When I begin to walk in the unknown I somehow lose focus of the leader, and begin to think I know what I need and the perfect timing for it all. Well folks, I hate to tell you this but I continually get it wrong. I literally don’t know what’s right for me and my growth in the Lord.

It will come at no surprise to any of you (hehe you’re on my blog), that I just returned from living abroad in 11 countries and serving the local communities in each place. When I agreed to live this life I also agreed to raising $16,561 to cover the expenses for the year.

I jumped right into fundraising and I was totally like “before I leave I will be 100% funded, because Jesus loves me”.  Spoiler that didn’t happen. Infact, I didn’t even make the goal needed to leave. But for some reason I was given the green light to leave (WHAT?) with the understanding that if I didn’t meet the goals I would be taken off the field. What a gift that was. I knew each day I was on the field could be my last. If I was to go home tomorrow could I say I gave my all to the people I met? I began to live each day as if it was my last.

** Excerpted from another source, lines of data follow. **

-- ==== Sys2Proof/Machine/Integer.lean ====
section
/-! DEFINITION. The integer instructions of the vector benches: majors 0x08 to 0x0F, 0x15 and 0x17 (R194 to R203, R206). -/

namespace Sys2Proof.Machine

/-! Element values, as naturals below 2^w -/

/-- Two's-complement value of a `w`-bit pattern, and the pattern of an integer. -/
def toS (w x : Nat) : Int := sextNat w x
def ofS (w : Nat) (z : Int) : Nat := (BitVec.ofInt w z).toNat

/-- Applies an element operation at each element of a packed type, with nothing carried between elements (R194). -/
def elems (t : Ty) (op : Nat → Nat → Nat → Nat) (a b : Nat) : Nat :=
  let at_ (w i : Nat) : Nat := op w (a / 2 ^ (w * i) % 2 ^ w) (b / 2 ^ (w * i) % 2 ^ w) % 2 ^ w * 2 ^ (w * i)
  match t with
  | .i16x2 => at_ 16 0 + at_ 16 1
  | .i8x4 => at_ 8 0 + at_ 8 1 + at_ 8 2 + at_ 8 3
  | _ => op 32 (a % 2 ^ 32) (b % 2 ^ 32) % 2 ^ 32

/-- IARITH FN 0, 1 and 4 to 7 on elements of width w (R195). -/
def iarithOp (fn w a b : Nat) : Nat :=
  match fn with
  | 0 => (a + b) % 2 ^ w
  | 1 => (2 ^ w + a - b) % 2 ^ w
  | 4 => if toS w a ≤ toS w b then a else b
  | 5 => if toS w a ≤ toS w b then b else a
  | 6 => min a b
  | _ => max a b

/-- IARITH SUB 1 on elements of width w (R196). -/
def isatOp (fn w a b : Nat) : Nat :=
  let lo : Int := -(2 ^ (w - 1) : Nat)
  let hi : Int := (2 ^ (w - 1) : Nat) - 1
  match fn with
  | 0 => ofS w (Block.clamp lo hi (toS w a + toS w b))
  | 1 => ofS w (Block.clamp lo hi (toS w a - toS w b))
  | 2 => min (a + b) (2 ^ w - 1)
  | 3 => a - b
  | _ => ofS w (Block.clamp lo hi (toS w a).natAbs)

/-- The type an instruction's TYPE names. -/
def tyOf (f : Fields) : Ty := Ty.ofCode f.ty

/-- Sources A and B and the third source of a lane in a type. -/
def srcA (g : Group) (t : Ty) (f : Fields) (x : Lane) : Nat := srcVal g t x f.a
def srcB (g : Group) (t : Ty) (f : Fields) (x : Lane) : Nat := srcVal g t x f.b
def srcC (g : Group) (t : Ty) (f : Fields) (x : Lane) : Nat := srcVal g t x (third f)

/-- A lane's change by IARITH SUB 0 (R195). IADDC and ISUBB read and write p7. -/
def iarithLane (fn : Nat) (g : Group) (f : Fields) (x : Lane) : Lane :=
  let t := tyOf f
  let a := srcA g t f x
  let b := srcB g t f x
  let c := if x.pred 7 then 1 else 0
  match fn with
  | 2 => (dstVal t f.d ((a + b + c) % 2 ^ 32) x).setPred 7 (2 ^ 32 ≤ a + b + c)
  | 3 => (dstVal t f.d ((2 ^ 33 + a - b - c) % 2 ^ 32) x).setPred 7 (a < b + c)
  | _ => dstVal t f.d (elems t (iarithOp fn) a b) x

/-- A lane's change by IARITH SUB 1 (R196). -/
def isatLane (fn : Nat) (g : Group) (f : Fields) (x : Lane) : Lane :=
  let t := tyOf f
  dstVal t f.d (elems t (isatOp fn) (srcA g t f x) (srcB g t f x)) x

/-- Signed quotient rounded toward zero, and the division corners of R197. -/
def idivOp (a b : Nat) : Nat :=
  if b = 0 then 2 ^ 32 - 1 else ofS 32 ((toS 32 a).tdiv (toS 32 b))
def iremOp (a b : Nat) : Nat := if b = 0 then a else ofS 32 ((toS 32 a).tmod (toS 32 b))
def udivOp (a b : Nat) : Nat := if b = 0 then 2 ^ 32 - 1 else a / b
def uremOp (a b : Nat) : Nat := if b = 0 then a else a % b

/-- IMUL operations on 32-bit values (R197). -/
def imulOp (fn a b c : Nat) : Nat :=
  match fn with
  | 0 => a * b % 2 ^ 32
  | 1 => ofS 64 (toS 32 a * toS 32 b) / 2 ^ 32
  | 2 => a * b / 2 ^ 32
  | 3 => (a * b + c) % 2 ^ 32
  | 4 => idivOp a b
  | 5 => udivOp a b
  | 6 => iremOp a b
  | _ => uremOp a b

def imulLane (fn : Nat) (g : Group) (f : Fields) (x : Lane) : Lane :=
  let t := tyOf f
  dstVal t f.d (imulOp fn (srcA g t f x) (srcB g t f x) (srcC g t f x)) x

/-- Bitwise complement of a word. -/
def not32 (x : Nat) : Nat := 2 ^ 32 - 1 - x % 2 ^ 32

/-- LOGIC operations (R198). -/
def logicOp (fn a b : Nat) : Nat :=
  match fn with
  | 0 => a &&& b
  | 1 => a ||| b
  | 2 => a ^^^ b
  | 3 => a &&& not32 b
  | 4 => a ||| not32 b
  | 5 => not32 (a ^^^ b)
  | 6 => not32 a
  | _ => a
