-- ==== Sys2Proof/Machine/Scalar.lean ====
section
/-! DEFINITION. The scalar unit: majors 0x10 to 0x12, 0x16 and 0x18, V2S and S2V (R186, R204 to R206). -/

namespace Sys2Proof.Machine

/-- SALU and SALU2 operations on 64-bit values; `fn` counts on from SALU into SALU2 (R204, Table 12). -/
def saluOp (fn : Nat) (a b : DWord) : DWord :=
  match fn with
  | 0 => a + b
  | 1 => a - b
  | 2 => a * b
  | 3 => a &&& b
  | 4 => a ||| b
  | 5 => a ^^^ b
  | 6 => if 64 ≤ b.toNat then 0 else a <<< b.toNat
  | 7 => if 64 ≤ b.toNat then 0 else a >>> b.toNat
  | 8 => a.sshiftRight (min b.toNat 63)
  | 9 => if a.toInt ≤ b.toInt then a else b
  | 10 => if a.toInt ≤ b.toInt then b else a
  | 11 => if a.toNat ≤ b.toNat then a else b
  | 12 => if a.toNat ≤ b.toNat then b else a
  | _ => a

/-- Writes the scalar a destination names. -/
def State.putScl (s : State) (o : Operand) (x : DWord) : State :=
  match o with
  | .scl n => s.setScl n.toNat x
  | _ => s

/-- A SALU or SALU2 instruction. -/
def salu (k : Key) (fn : Nat) (f : Fields) (s : State) : Out3 :=
  runScalar k f s (fun s _ => s.putScl f.d (saluOp fn (sclVal s.grp f.a) (sclVal s.grp f.b)))

def execSadd (f : Fields) (s : State) : Out3 := salu ⟨0x10, 0, 0⟩ 0 f s
def execSsub (f : Fields) (s : State) : Out3 := salu ⟨0x10, 1, 0⟩ 1 f s
def execSmul (f : Fields) (s : State) : Out3 := salu ⟨0x10, 2, 0⟩ 2 f s
def execSand (f : Fields) (s : State) : Out3 := salu ⟨0x10, 3, 0⟩ 3 f s
def execSor (f : Fields) (s : State) : Out3 := salu ⟨0x10, 4, 0⟩ 4 f s
def execSxor (f : Fields) (s : State) : Out3 := salu ⟨0x10, 5, 0⟩ 5 f s
def execSshl (f : Fields) (s : State) : Out3 := salu ⟨0x10, 6, 0⟩ 6 f s
def execSshr (f : Fields) (s : State) : Out3 := salu ⟨0x10, 7, 0⟩ 7 f s
def execSsar (f : Fields) (s : State) : Out3 := salu ⟨0x11, 0, 0⟩ 8 f s
def execSmin (f : Fields) (s : State) : Out3 := salu ⟨0x11, 1, 0⟩ 9 f s
def execSmax (f : Fields) (s : State) : Out3 := salu ⟨0x11, 2, 0⟩ 10 f s
def execSminu (f : Fields) (s : State) : Out3 := salu ⟨0x11, 3, 0⟩ 11 f s
def execSmaxu (f : Fields) (s : State) : Out3 := salu ⟨0x11, 4, 0⟩ 12 f s
def execSmov (f : Fields) (s : State) : Out3 := salu ⟨0x11, 5, 0⟩ 13 f s

/-- V2S (R204): the elected lane's register, zero-extended. -/
def execV2s (f : Fields) (s : State) : Out3 :=
  runScalar ⟨0x11, 6, 0⟩ f s (fun s e => s.putScl f.d (BitVec.ofNat 64 (srcVal s.grp .i32 e.2 f.a)))

/-- S2V (R204): each guard-true lane's register takes the low word, or a pair all 64 bits. -/
def execS2v (f : Fields) (s : State) : Out3 :=
  runLanes ⟨0x11, 7, 0⟩ f s (fun _ x => dstVal (tyOf f) f.d (sclVal s.grp f.a).toNat x)

/-- SCMP (R205): one comparison, written to predicate D of every guard-true lane. -/
def execScmp (c : Cond) (f : Fields) (s : State) : Out3 :=
  runLanes ⟨0x12, Enc.condFn c, 0⟩ f s (fun _ x =>
    dstVal .i32 f.d (if condHolds c false 64 (sclVal s.grp f.a).toNat (sclVal s.grp f.b).toNat then 1 else 0) x)

/-- Operand B of SMOVI and SADDI: the literal or the code in B11, else the immediate (R206). -/
def immB64 (g : Group) (f : Fields) : DWord :=
  match f.b with
  | .none => BitVec.ofInt 64 (immVal f)
  | o => sclVal g o

def execSmovi (f : Fields) (s : State) : Out3 :=
  runScalar ⟨0x16, 0, 0⟩ f s (fun s _ => s.putScl f.d (immB64 s.grp f))

def execSaddi (f : Fields) (s : State) : Out3 :=
  runScalar ⟨0x18, 0, 0⟩ f s (fun s _ => s.putScl f.d (sclVal s.grp f.a + immB64 s.grp f))

end Sys2Proof.Machine
end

Wow, the Lord is good and He showed me what it meant to live my life to the fullest each day. People, we don’t know when it will be our last day on this earth or when the person sitting next to us will take their last breath. Since we don’t know, why aren’t we living 100% sold out for God? Just something to think about.

One day during my quiet time, I had this vision of a little girl being led through the woods by a manly figure. The two came to a stream, but since the little girl had ruffled socks and white Mary jane shoes on, the manly figure picked her up and carried her across the stream.

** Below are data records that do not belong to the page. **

/-- A core notes the launch of a team that comes to it or leaves it, with the GTIME (R383). -/
def State.ranHere (s : State) (lid core : Nat) : State :=
  s.onCore core (fun c => { c with ran := c.ran.filter (fun p => p.1 != lid) ++ [(lid, s.gtime (core / Config.coresPerDie))] })

/-- Takes a unit out of use (R393). -/
def State.quarantine (s : State) (unit : BitVec 32) : State :=
  if s.mgmt.quarantine.contains unit then s else { s with mgmt := { s.mgmt with quarantine := s.mgmt.quarantine ++ [unit] } }

/-- A minority die stops applying and loads the checkpoint; the object, the die and the SEQ range are kept, the error log takes its entry, and the die's replay engine
is quarantined (R154, log 125). -/
def State.minority (first seq obj : Nat) (s : State) (die : Nat) : State :=
  let s1 := (s.stopCopy die obj seq).onObj obj (fun o => { o with minority := o.minority ++ [(die, first, seq)] })
  ((s1.logError die 8 (replayUnit die) 0 (BitVec.ofNat 64 seq)).quarantine (replayUnit die)).dropObjCopies.failThin

/-- The vote on checkpoint `seq` (R154, R394): a majority of equal digests agrees it, and no majority, or fewer than three dies, fails the object. -/
def State.vote (s : State) (o : Obj) (seq : Nat) : State :=
  let all := s.votersOf o.id
  let n := all.length
  let votes := o.digests.filter (fun x => x.2.1 == seq && all.contains x.1)
  let count (d : DWord) : Nat := (votes.filter (fun x => x.2.2 == d)).length
  match (if s.voters.length < 3 then none else votes.find? (fun x => decide (n / 2 + 1 ≤ count x.2.2))) with
  | none => s.failObject o.id
  | some w =>
    let out := all.filter (fun d => !(votes.any (fun x => x.1 == d && x.2.2 == w.2.2)))
    let s1 := s.onObj o.id (fun o =>
      { o with
        agreed := some seq, digests := o.digests.filter (fun x => decide (seq < x.2.1)), firstDigest := o.firstDigest.filter (fun x => decide (seq < x.1)) })
    (out.foldl (State.minority ((o.agreed.map (fun a => a + 1)).getD 0) seq o.id) s1).retrim o.id

/-- True for a checkpoint already decided. -/
def Obj.settled (o : Obj) (seq : Nat) : Bool :=
  match o.agreed with
  | some a => decide (seq ≤ a)
  | none => false

/-- DIGEST_REPORT (R154): the digest of the oldest checkpoint a die has reported reaches the log home, which counts it when the die takes part and the checkpoint is
undecided; the vote is decided when all have arrived. -/
def execDigestReport (die obj : Nat) (s : State) : Out3 :=
  .next (match s.objAt obj, (s.ocopy die obj).sent.head? with
    | some o, some (seq, b) =>
      let s0 := s.onOcopy die obj (fun c => { c with sent := c.sent.drop 1 })
      if o.failed ∨ !(s.votersOf obj).contains die ∨ o.digests.any (fun x => x.1 == die && x.2.1 == seq) ∨ o.settled seq = true then s0
      else
        let first := if o.firstDigest.any (fun x => x.1 == seq) then [] else [(seq, s.gtime (odLogHome o.desc))]
        let s1 := s0.onObj obj (fun o =>
          { o with digests := o.digests ++ [(die, seq, crc64 b 0 0 o.statelen)], firstDigest := o.firstDigest ++ first })
        let o1 := (s1.objAt obj).getD o
        if (s1.votersOf obj).all (fun v => o1.digests.any (fun x => x.1 == v && x.2.1 == seq)) then s1.vote o1 seq else s1
    | _, _ => s)

/-- GTIME ticks of 1 ms. -/
def ticksPerMs : Nat := 1000000

/-- DIGEST_TIMEOUT (R154): 1 ms after the first digest of a checkpoint its vote is decided. -/
def execDigestTimeout (obj : Nat) (s : State) : Out3 :=
  .next (match s.objAt obj with
    | some o =>
      match o.firstDigest.find? (fun x => decide (x.2 + ticksPerMs ≤ s.gtime (odLogHome o.desc))) with
      | some x => if o.failed then s else s.vote o x.1
      | none => s
    | none => s)

/-- RESYNC (R154, R394): a die whose copy stopped loads the checkpoint it may load, once that is agreed, from the lowest-numbered majority die, and replays from the entry
after it; a die that keeps no copy loads none. The results of entries it has not applied and now passes are not given (log 102). -/
def execResync (die obj : Nat) (s : State) : Out3 :=
  .next (match s.objAt obj with
    | some o =>
      match (s.ocopy die obj).resync, o.agreed with
      | some k, some ck =>
        let good := (s.votersOf obj).filter (fun d => d != die && (s.ocopy d obj).ckSeq == some ck)
        match good.head? with
        | some d =>
          if o.failed ∨ ck < k ∨ !s.replays die obj then s else
          let b := (s.ocopy d obj).ckBytes
          s.onOcopy die obj (fun c => { c with bytes := b, ckBytes := b, ckSeq := some ck, applied := ck + 1, resync := none, resyncs := c.resyncs + 1 })
        | none => s
      | _, _ => s
    | none => s)

end Sys2Proof.Machine
end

This vision I believe was a sign that the Lord would continue to carry me through the rough waters, back to safety. Nearly 3 months later I found myself being baptized into a waterfall (rough water for reals). My mind cannot stop replaying that vision and the day in the Zambezi river and how the Lord not only saved my life years ago, but that He continues to carry me through the rough waters of life.

Guys, I prayed months and months about 1 thing, and that was to be fully funded ASAP. I believed that if I was fully funded I would be able to serve the people and my team better. Again, thankfully the Lord knows best. Because I was not fully funded, I was able to walk into a season of TRUST, I got to trust that the Lord would not only make a way for me to remain on the field, but that the funds would come. Since I wasn’t fully funded I got to grow in ways that I would have never grown had the funds been there the whole time.

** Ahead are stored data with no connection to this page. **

/-- The fault of a completion record that cannot be written (R351). -/
def completionFault (s : State) (g : Grid) (tout level : Nat) : PFault :=
  { id := 0, gid := 0, walk := 0, cause := .data, access := 3, replay := false, tout := tout, level := level, asid := g.asid, rqtag := g.rqtag, pc := 0,
    addr := BitVec.ofNat 64 (recCompva g.record), lanes := 0, unit := BitVec.ofNat 32 (7 * 2 ^ 28 + g.lead * 2 ^ 24), gslot := 0, bench := 0,
    time := s.gtime g.lead, rsn := 0, rcause := 0, recVA := 0, written := false }

/-- The lead die writes the completion record, words 1 to 7 first, or a fault record where COMPVA cannot be written; the grid then owes its interrupt. While a translation is
awaited the record is still owed (R351, R365). -/
def State.writeCompletion (s : State) (lid : Nat) : State :=
  match s.grids.find? (fun g => g.lid == lid) with
  | none => s
  | some g =>
    let w := sysWho g.asid g.lead
    let va := recCompva g.record
    let done (ok : Bool) (t : State) : State :=
      { t with
        grids := updBy (fun x => x.lid == lid) (fun x => { x with wrote := ok, recOwed := false, msix := recIrq g.record }) t.grids
        lslots := t.lslots.filter (fun l => l.lid != lid) }
    let later : State := { s with grids := updBy (fun x => x.lid == lid) (fun x => { x with recOwed := true }) s.grids }
    if va = 0 then done false s
    else match s.reach w .store va with
    | .page _ => done true (s.sysPuts w 0 va (completionWords g (s.gtime g.lead)))
    | .fail tout level =>
      let f := completionFault s g tout level
      if s.slotAwaited f then later else done false (s.putFault f).1
    | .awaited => later

/-- A grid that has not ended takes a terminal state: its teams and queued clusters go, and the record is written (R353). -/
def State.endGrid (s : State) (lid state cause : Nat) (unit : BitVec 32) (faultrec : DWord) : State :=
  match s.grids.find? (fun g => g.lid == lid) with
  | none => s
  | some g =>
    if g.state ≠ 0 then s else
    let s1 := (s.removeTeams (fun t => t.lid == lid))
    let s2 := { s1 with grids := updBy (fun x => x.lid == lid) (fun x => { x with state := state, cause := cause, unit := unit, faultrec := faultrec }) s1.grids }
    s2.writeCompletion lid

/-! PURGE and KILL (R289, R389) -/

/-- The issuing die's own queueing counts at once; another die answers its numbered operation (R280). -/
def State.queuedAnswer (s : State) (die lid : Nat) : State :=
  match s.receipts.find? (fun x => x.owner == die && x.what == .launch lid && x.done.isNone) with
  | some x => s.receiptDone x (.result 0 0)
  | none =>
    let owed (g : Grid) : List Nat := g.owed.filter (fun d => d != die)
    let s1 := { s with grids := updBy (fun g => g.lid == lid) (fun g => { g with owed := owed g }) s.grids }
    match s1.grids.find? (fun g => g.lid == lid) with
    | some g => if g.owed.isEmpty then s1.launchStatus g.by_ g.sd lid 0 else s1
    | none => s1

/-- A launch that waits at a die for a slot is taken away: the die counts as one that held it, and answers. -/
def State.unqueue (die : Nat) (s : State) (g : Grid) : State :=
  let f (x : Grid) : Grid := { x with arrived := x.arrived.filter (fun d => d != die), queued := x.queued ++ [die] }
  { s with grids := updBy (fun x => x.lid == g.lid) f s.grids }.queuedAnswer die g.lid

/-- Work of a request tag on one die goes: numbered operations, commands and tasks with their teams, launches queued or waiting for a slot. -/
def State.purgeOn (s : State) (tag die : Nat) : State :=
  let tagged (lid : Nat) : Bool := s.grids.any (fun g => g.lid == lid && g.rqtag == tag)
  let s1 := s.removeTeams (fun t => t.die == die && tagged t.lid)
  let out (r : Rop) : Bool := r.die == die && r.rqtag == tag
  let ids := (s1.rops.filter out).filterMap (fun r => r.what.access.map (fun q => q.id))
  let s2 := { s1 with
    rops := s1.rops.filter (fun r => !out r)
    reqs := s1.reqs.filter (fun q => !ids.contains q.id)
    lslots := s1.lslots.filter (fun l => !(l.die == die && tagged l.lid)) }
  (s2.grids.filter (fun g => g.rqtag == tag && g.arrived.contains die)).foldl (State.unqueue die) s2

/-- The launches of a tag that were removed take STATE 3, or 4 with the quarantined unit. -/
def State.endTag (s : State) (tag state : Nat) (unit : BitVec 32) : State :=
  let hit (g : Grid) : Bool := g.rqtag == tag && g.state == 0 && !g.queued.isEmpty && !(s.lslots.any (fun l => l.lid == g.lid))
  (s.grids.filter hit).foldl (fun t g => t.endGrid g.lid state 0 unit 0) s

/-- Host slots whose command program's tag a purge has been through become stopped (R379). -/
def State.stopSlots (s : State) (tag : Nat) : State :=
  let hit (p : Nat × HSlot) : Bool := p.2.status.toNat % 256 == 1 && s.grids.any (fun g => g.lid == p.2.lid && g.rqtag == tag)
  { s with hub := { s.hub with slots := updBy hit (fun p => (p.1, { p.2 with status := 3 })) s.hub.slots } }

/-- A purge of a tag on every die at once. -/
def State.purgeAll (s : State) (tag state : Nat) (unit : BitVec 32) : State :=
  (((List.range 16).foldl (fun t d => t.purgeOn tag d) s).endTag tag state unit).stopSlots tag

I’ve been home for 2 months and the amount I owed upon returning was over $2,000. I’ve been so blessed to receive a few donations and also an amazing job with which I was able to start repaying what remained.

Friends this is where my heart stops and I fall to my knees, because someone paid off the remainder for the amount I owed. (insert crying). Guys, my debt has only again been covered. How faithful of the Lord. He continues to blow me away!!!!!!

So Guys with no further ado, I’m ecstatic to share with you all that I’m Fully Funded!!!


Jesus always has your best interest in mind, it may not seem like that in the moment but in the future you will look back and see all that you learned during that time.